Except for the blue of course there is not quite enough shine for me... Just Kidding. tongue.gif

Now if you put two of those 3/4 to 1/2 tees end to end, you could put a 6DJ8 socket on one end and a socket for a 12AX7 on the other end ... One tube used at a time of course. Parallel wires from one B9A to the other with the appropriate changes at the socket end... biggrin.gif

Why do you put crazy ideas like that in my head ,would look great Hmmm. Damm you got me thinking about it :atsmile:.

post #4142 of 5851

I added a 36K ohm resistor on the plate of the 6SL7 to try and get the voltage down. Here are the results :

 

 

                                     Plate         Cathode

Stock setup - no additional resistors :

 

Sylvania          (L)          150.6v         1.028v

                      (R)          152.7v         0.982v

 

Added 240 ohm cathode resistor for 920 ohms total:

 

Sylvania      (L)             156.4v         1.233v

                  (R)             158.0v         1.184v

 

As above plus 36K ohm plate resistor for 69k total:

 

Sylvania      (L)             127.3v         1.024v

                  (R)             129.4v         0.994v

 

So the additional resistor on the anode has brought down the plate voltage but the cathode voltage has gone down again too. This is to be expected as there is now less current through the tube and therein lies the problem.

At stock setting there is about 1.5ma across the tube which is low to begin with and with the additional resistors it is now down to about 1.1ma . According to the datasheet, at 100v and 1v grid it would be down to 0.75ma . I don't think it is worth taking this further as it is fast approaching cutoff.

 

A better candidate in this circuit would be the 6SN7. Has anyone tried this as a driver ?

post #4143 of 5851
Quote:
Originally Posted by mordy View Post
 

Hi Ctritical Bill,

 

I just got the same breadboard as you.....

 

 

Would you and/or Ctritical Bill post a link to one of these breadboard sockets that allow one to add resisters? The 6DJ8 family, including the 6922 and 7308, could well be my end-game tubes. And while these tubes sound incredibly good now, it does make sense that if we can optimize the electrical values, or at least get closer to optimum, these tubes may actually sound better. Thanks! :)

post #4144 of 5851

Here you go :

 

http://www.ebay.com.au/itm/1SET-8pin-K8A-tube-test-diy-Experiment-prototyping-pcb-for-6V6-EL34-KT88-6SN7-EM-/190889423497?pt=R%C3%B6hren&hash=item2c71e57289

 

The seller has the same board with different sockets or just the board on it's own.

post #4145 of 5851
Quote:
Originally Posted by gibosi View Post
 

 

Would you and/or Ctritical Bill post a link to one of these breadboard sockets that allow one to add resisters?
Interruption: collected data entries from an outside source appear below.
-- ==== Sys2Proof/Laws/Regs.lean ====
section
/-! SUPPORT. The laws of the register file: what `findReg` finds, and reads after writes of the stored words. -/

namespace Sys2Proof.Laws

open Sys2Proof.Machine

/-- The register file's order. -/
theorem rising_iff (m : SMap Word) : m.Pairwise (fun a b => a.1 < b.1) ↔ Rising none m := by
  have key : ∀ (m : SMap Word) (k : Nat), ((∀ b ∈ m, k < b.1) ∧ m.Pairwise (fun a b => a.1 < b.1)) ↔ Rising (some k) m := by
    intro m
    induction m with
    | nil => simp [Rising]
    | cons e m ih =>
      intro k
      obtain ⟨j, w⟩ := e
      simp only [List.mem_cons, forall_eq_or_imp, List.pairwise_cons, Rising, ← ih]
      constructor
      · rintro ⟨⟨a, b⟩, c, e⟩
        exact ⟨by simpa using a, c, e⟩
      · rintro ⟨a, c, e⟩
        have a' : k < j := a k rfl
        exact ⟨⟨a', fun x hx => lt_trans a' (c x hx)⟩, c, e⟩
  cases m with
  | nil => simp [Rising]
  | cons e m => obtain ⟨j, w⟩ := e; simp [Rising, ← key]

theorem rising_crSet (c : Ctl) (off : Nat) (v : Word) (h : Rising none c.cr) : Rising none (crSet c off v).cr := by
  unfold crSet smSet
  simp only
  split
  · exact rising_smErase _ _ _ h
  · exact rising_smPut _ _ _ _ h (by simp)

theorem rising_filter (m : SMap Word) (p : Nat × Word → Bool) (lo : Option Nat) (h : Rising lo m) : Rising lo (m.filter p) := by
  induction m generalizing lo with
  | nil => exact h
  | cons e m ih =>
    obtain ⟨j, w⟩ := e
    simp only [List.filter]
    split
    · exact ⟨h.1, ih _ h.2⟩
    · refine ih lo ?_
      cases lo with
      | none => 
        cases m with
        | nil => trivial
        | cons f m => exact ⟨by simp, h.2.2⟩
      | some l => exact rising_weaken m h.2 (by have := h.1 l rfl; omega)

/-- A stored word reads back. -/
theorem crGet_crSet (c : Ctl) (off : Nat) (v : Word) : crGet (crSet c off v) off = v := by
  unfold crGet crSet smSet
  simp only
  split
  · rename_i hv; rw [hv]; exact smGet_smErase_same _ _ _
  · exact smGet_smPut_same _ _ _ _

/-- Another word is untouched. -/
theorem crGet_crSet_ne (c : Ctl) (off off' : Nat) (v : Word) (h : off' ≠ off) : crGet (crSet c off v) off' = crGet c off' := by
  unfold crGet crSet
  unfold smSet
  split
  · exact smGet_smErase_other _ _ _ _ h
  · exact smGet_smPut_other _ _ _ _ _ h

/-- What `hitDef` finds belongs to its definition. -/
theorem hitDef_some {r : RegDef} {off : Nat} {h : RegHit} (e : hitDef r off = some h) : h.reg = r ∧ h.word < r.words := by
  unfold hitDef at e
  split at e
  · cases e
  · dsimp only at e
    rw [Option.ite_none_right_eq_some] at e
    obtain ⟨h1, h2⟩ := e
    injection h2 with h2
    subst h2
    exact ⟨rfl, h1.2.2⟩

/-- What `findReg` finds is in the register index, and its word is one of its register's. -/
theorem findReg_mem {off : Nat} {h : RegHit} (e : findReg off = some h) : h.reg ∈ regTable ∧ h.word < h.reg.words := by
  unfold findReg at e
  obtain ⟨r, hr, e⟩ := List.exists_of_findSome?_eq_some e
  obtain ⟨h1, h2⟩ := hitDef_some e
  subst h1
  exact ⟨hr, h2⟩

end Sys2Proof.Laws
end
The 6DJ8 family, including the 6922 and 7308, could well be my end-game tubes. And while these tubes sound incredibly good now, it does make sense that if we can optimize the electrical values, or at least get closer to optimum, these tubes may actually sound better. Thanks! :)

 

It would be great if we could determine "optimized" values for all the resistors used for different tube types, whether noval or octal. But, looking at the 6DJ8 datasheets again - and listening to those tubes on my MK IV - I keep thinking that it's almost like the amp was made to use those tubes...

 

The cathode resistor values should definitely be pretty close to recommended specs for 6DJ8 types. At least moreso than for any of the 12Ax7 types. From memory, I think the values also fit a 6SN7 pretty well too, though they didn't seem totally out of spec for 6SL7 tubes.

 

Again, 6922/E88CC & 7308/E188CC types may actually be some of the best "fits" we can find for our LD amps, just because of their tolerance for higher plate voltages. The 6922 has both the best sound quality I've ever gotten out of the amp, and also the best "running conditions" I've ever managed to get, with low, low temperatures and low current draw.

 

Getting real world values for those tubes really would be great, if only just to know whether or not it's worth to actually invest in the best tubes, and potentially just "mod" the amp itself to use those tubes.

 

By "mod", I'm thinking more of socket modding: either cutting the PCB trace connecting pins 5 and 6 so two separate tubes can be used on each socket with a very basic adapter (or no adapter at all if pins were to be cut and the good old straps were to be used), or either completely replacing both B7G sockets with two B9A sockets with only 5 pins connected for each; or even alternatively, using a single B9A or octal socket, integrated in a new drilled central hole between the original driver tube sockets and soldered in all the right places on the PCB - without any of this being visible outside the amp. Best of both world, you'd still have the two original B7G sockets to do whatever you want, and also a single noval or octal socket to use a single double triode if you choose too.

 

Anyway, confirming the electrical validity of what we've been doing - despite the LD amps' apparent flexibility - would be a good idea.

 

Sorry for the rant again, I just have too many ideas late at night, and not enough outputs to actually use them or clear them lol... Just food for thoughts for all the hardcore modders on this thread. Hell, I actually seriously considering permanently modding my amp you know; just so I could use my fav' tubes without any adapter at all.

 

Seriously though, I'm just waiting for someone to try and add a third "central" B9A socket on their MK III or IV, or to try and replace the driver tube sockets with two B9A sockets...  I know someone will eventually try and dremel a third hole in there lol...

 

Edit: Look on the bright side, some people just don't have limits to their tube budget... I'd been following an ebay auction for about a week, knowing very well how it would turn out, but I didn't think anyone would be crazy enough to fork out $627 for a pair of essentially un-guaranteed E88CC. Yes, Philips Heerlen; yes 1957; yes D-getter; yes pinched waist; but still... $627? For driver tubes?? Color me appalled...

 

http://www.ebay.com/itm/matched-pair-E88CC-pinched-waist-D-getters-from-philips-miniwatt-NOS-/301026417318?pt=Vintage_Electronics_R2&hash=item4616929aa6

 

I do hope these turn out to be "god tier" tubes for the guy who bought them... Lol.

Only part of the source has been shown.